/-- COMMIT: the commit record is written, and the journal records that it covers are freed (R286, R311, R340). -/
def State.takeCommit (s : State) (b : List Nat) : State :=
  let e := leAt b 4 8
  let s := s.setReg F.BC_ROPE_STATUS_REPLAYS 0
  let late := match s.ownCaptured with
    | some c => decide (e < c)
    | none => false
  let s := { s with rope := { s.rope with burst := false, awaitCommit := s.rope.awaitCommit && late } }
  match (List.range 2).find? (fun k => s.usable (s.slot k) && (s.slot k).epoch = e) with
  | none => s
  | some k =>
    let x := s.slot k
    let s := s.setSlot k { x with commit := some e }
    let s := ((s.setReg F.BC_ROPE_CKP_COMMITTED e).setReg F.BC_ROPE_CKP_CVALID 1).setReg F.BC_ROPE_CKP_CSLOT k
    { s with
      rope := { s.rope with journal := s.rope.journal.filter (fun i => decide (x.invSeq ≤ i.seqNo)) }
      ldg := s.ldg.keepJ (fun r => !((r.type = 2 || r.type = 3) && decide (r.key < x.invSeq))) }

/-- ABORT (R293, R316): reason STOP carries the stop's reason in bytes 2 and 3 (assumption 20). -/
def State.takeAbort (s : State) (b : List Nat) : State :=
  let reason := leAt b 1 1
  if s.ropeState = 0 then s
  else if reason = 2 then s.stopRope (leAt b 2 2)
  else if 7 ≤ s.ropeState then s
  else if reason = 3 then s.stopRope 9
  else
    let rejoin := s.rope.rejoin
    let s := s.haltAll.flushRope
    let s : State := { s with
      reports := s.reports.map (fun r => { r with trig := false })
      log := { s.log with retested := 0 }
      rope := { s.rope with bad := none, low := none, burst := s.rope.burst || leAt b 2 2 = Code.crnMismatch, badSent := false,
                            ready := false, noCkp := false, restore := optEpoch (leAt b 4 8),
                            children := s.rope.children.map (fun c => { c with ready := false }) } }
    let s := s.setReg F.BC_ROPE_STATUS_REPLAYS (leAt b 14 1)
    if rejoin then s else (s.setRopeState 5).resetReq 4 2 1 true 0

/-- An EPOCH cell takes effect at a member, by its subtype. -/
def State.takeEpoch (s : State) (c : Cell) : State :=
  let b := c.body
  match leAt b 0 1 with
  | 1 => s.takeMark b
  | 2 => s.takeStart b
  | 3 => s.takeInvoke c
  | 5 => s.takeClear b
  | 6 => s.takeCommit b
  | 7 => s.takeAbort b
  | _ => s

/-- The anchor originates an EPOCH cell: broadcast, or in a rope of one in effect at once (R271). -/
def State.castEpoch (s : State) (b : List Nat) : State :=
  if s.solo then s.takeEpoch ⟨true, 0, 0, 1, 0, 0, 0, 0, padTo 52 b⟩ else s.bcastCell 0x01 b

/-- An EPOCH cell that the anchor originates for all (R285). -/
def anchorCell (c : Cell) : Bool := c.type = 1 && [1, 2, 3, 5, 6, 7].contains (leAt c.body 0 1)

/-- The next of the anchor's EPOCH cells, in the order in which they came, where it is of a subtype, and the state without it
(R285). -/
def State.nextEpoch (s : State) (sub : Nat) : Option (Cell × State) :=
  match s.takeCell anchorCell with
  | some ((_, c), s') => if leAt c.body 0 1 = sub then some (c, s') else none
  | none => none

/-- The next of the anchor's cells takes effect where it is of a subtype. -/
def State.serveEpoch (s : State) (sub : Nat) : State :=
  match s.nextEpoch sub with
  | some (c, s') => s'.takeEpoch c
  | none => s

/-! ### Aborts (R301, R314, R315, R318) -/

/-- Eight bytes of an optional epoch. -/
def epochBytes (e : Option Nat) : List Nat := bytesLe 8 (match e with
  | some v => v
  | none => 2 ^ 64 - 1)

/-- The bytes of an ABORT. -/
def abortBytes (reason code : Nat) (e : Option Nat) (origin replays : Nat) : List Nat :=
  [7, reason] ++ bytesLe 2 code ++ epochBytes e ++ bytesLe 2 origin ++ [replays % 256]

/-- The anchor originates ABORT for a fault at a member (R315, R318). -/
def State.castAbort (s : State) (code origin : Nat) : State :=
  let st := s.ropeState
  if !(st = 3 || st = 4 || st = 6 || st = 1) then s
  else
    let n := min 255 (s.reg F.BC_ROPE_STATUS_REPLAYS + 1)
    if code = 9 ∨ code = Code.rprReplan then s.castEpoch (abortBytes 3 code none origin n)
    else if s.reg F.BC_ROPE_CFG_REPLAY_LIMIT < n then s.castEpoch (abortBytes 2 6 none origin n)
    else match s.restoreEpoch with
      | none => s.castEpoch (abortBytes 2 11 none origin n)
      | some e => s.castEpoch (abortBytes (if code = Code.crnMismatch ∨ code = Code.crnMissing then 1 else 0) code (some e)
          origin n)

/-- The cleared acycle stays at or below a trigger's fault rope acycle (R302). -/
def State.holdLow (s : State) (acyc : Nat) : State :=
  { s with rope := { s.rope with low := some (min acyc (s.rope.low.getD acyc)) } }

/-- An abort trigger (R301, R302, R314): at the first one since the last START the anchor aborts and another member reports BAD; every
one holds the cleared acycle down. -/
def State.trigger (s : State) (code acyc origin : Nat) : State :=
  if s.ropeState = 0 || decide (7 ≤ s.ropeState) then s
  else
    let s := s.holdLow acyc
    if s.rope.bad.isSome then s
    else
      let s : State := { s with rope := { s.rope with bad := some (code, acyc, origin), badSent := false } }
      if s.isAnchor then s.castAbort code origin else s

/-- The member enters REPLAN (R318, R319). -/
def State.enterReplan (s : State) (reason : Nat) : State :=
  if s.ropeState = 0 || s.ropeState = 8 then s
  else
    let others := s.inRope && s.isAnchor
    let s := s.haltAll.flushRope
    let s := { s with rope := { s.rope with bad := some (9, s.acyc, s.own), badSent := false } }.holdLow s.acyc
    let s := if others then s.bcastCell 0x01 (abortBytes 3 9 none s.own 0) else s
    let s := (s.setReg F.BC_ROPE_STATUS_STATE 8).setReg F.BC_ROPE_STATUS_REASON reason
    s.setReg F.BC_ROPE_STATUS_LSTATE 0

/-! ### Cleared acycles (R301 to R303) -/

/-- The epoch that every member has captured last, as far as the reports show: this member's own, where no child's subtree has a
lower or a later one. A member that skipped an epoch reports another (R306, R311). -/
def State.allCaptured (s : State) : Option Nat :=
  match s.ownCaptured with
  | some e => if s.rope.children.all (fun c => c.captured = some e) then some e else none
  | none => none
--
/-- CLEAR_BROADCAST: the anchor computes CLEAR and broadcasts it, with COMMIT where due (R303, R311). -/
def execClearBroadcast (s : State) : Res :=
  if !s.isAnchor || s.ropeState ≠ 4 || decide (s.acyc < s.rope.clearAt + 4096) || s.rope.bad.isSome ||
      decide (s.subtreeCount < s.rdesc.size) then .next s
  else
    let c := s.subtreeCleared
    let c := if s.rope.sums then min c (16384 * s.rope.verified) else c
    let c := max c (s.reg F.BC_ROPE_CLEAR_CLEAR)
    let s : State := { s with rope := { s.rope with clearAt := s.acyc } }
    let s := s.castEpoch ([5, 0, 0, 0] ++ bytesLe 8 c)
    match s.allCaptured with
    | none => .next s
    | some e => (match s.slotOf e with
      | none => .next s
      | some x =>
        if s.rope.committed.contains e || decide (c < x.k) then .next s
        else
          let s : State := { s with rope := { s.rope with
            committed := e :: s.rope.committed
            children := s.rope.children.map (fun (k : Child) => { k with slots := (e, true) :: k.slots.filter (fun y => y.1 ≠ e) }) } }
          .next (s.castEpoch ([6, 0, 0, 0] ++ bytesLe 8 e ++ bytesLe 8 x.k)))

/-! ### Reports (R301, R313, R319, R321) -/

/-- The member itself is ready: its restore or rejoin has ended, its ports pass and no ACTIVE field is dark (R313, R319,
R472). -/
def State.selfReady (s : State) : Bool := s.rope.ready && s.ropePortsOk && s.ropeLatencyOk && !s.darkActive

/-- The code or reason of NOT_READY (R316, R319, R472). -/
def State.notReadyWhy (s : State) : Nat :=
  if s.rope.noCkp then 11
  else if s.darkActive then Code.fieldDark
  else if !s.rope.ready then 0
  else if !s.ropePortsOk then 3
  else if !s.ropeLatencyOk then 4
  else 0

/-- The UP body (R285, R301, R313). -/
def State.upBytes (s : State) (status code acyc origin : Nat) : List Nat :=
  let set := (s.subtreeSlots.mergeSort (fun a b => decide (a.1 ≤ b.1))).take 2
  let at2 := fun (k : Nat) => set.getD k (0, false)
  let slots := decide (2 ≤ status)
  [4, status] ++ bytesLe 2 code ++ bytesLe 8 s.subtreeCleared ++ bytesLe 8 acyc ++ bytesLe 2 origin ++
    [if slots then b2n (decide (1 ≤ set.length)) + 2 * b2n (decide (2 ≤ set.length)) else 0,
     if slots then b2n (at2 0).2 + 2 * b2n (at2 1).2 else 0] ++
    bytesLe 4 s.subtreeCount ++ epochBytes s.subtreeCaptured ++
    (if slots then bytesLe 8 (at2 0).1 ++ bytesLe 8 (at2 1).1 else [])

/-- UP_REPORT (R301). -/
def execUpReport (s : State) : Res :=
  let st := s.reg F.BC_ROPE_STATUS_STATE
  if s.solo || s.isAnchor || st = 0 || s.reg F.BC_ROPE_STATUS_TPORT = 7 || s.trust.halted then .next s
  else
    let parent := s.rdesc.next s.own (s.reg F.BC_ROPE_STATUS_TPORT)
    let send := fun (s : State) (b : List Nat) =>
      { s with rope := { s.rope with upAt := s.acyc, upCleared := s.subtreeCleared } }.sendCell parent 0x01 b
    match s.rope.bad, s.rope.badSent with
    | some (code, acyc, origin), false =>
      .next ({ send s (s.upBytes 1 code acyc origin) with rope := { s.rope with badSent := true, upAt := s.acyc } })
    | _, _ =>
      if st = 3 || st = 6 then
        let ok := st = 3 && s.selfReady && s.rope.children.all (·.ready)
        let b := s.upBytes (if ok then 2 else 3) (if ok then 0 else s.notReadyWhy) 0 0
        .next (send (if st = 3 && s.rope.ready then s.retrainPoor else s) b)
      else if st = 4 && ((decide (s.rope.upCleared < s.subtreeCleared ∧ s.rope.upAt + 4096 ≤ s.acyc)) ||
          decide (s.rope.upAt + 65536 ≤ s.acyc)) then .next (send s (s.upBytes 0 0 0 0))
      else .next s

▶ [Problem requirements] Set down only the lines above that fall between the line holding "def epochBytes (e" and the line holding "[7, reason] ++", inclusive, keeping each exact.

▶ [Result of the task]
def epochBytes (e : Option Nat) : List Nat := bytesLe 8 (match e with
  | some v => v
  | none => 2 ^ 64 - 1)

/-- The bytes of an ABORT. -/
def abortBytes (reason code : Nat) (e : Option Nat) (origin replays : Nat) : List Nat :=
  [7, reason] ++ bytesLe 2 code ++ epochBytes e ++ bytesLe 2 origin ++ [replays % 256]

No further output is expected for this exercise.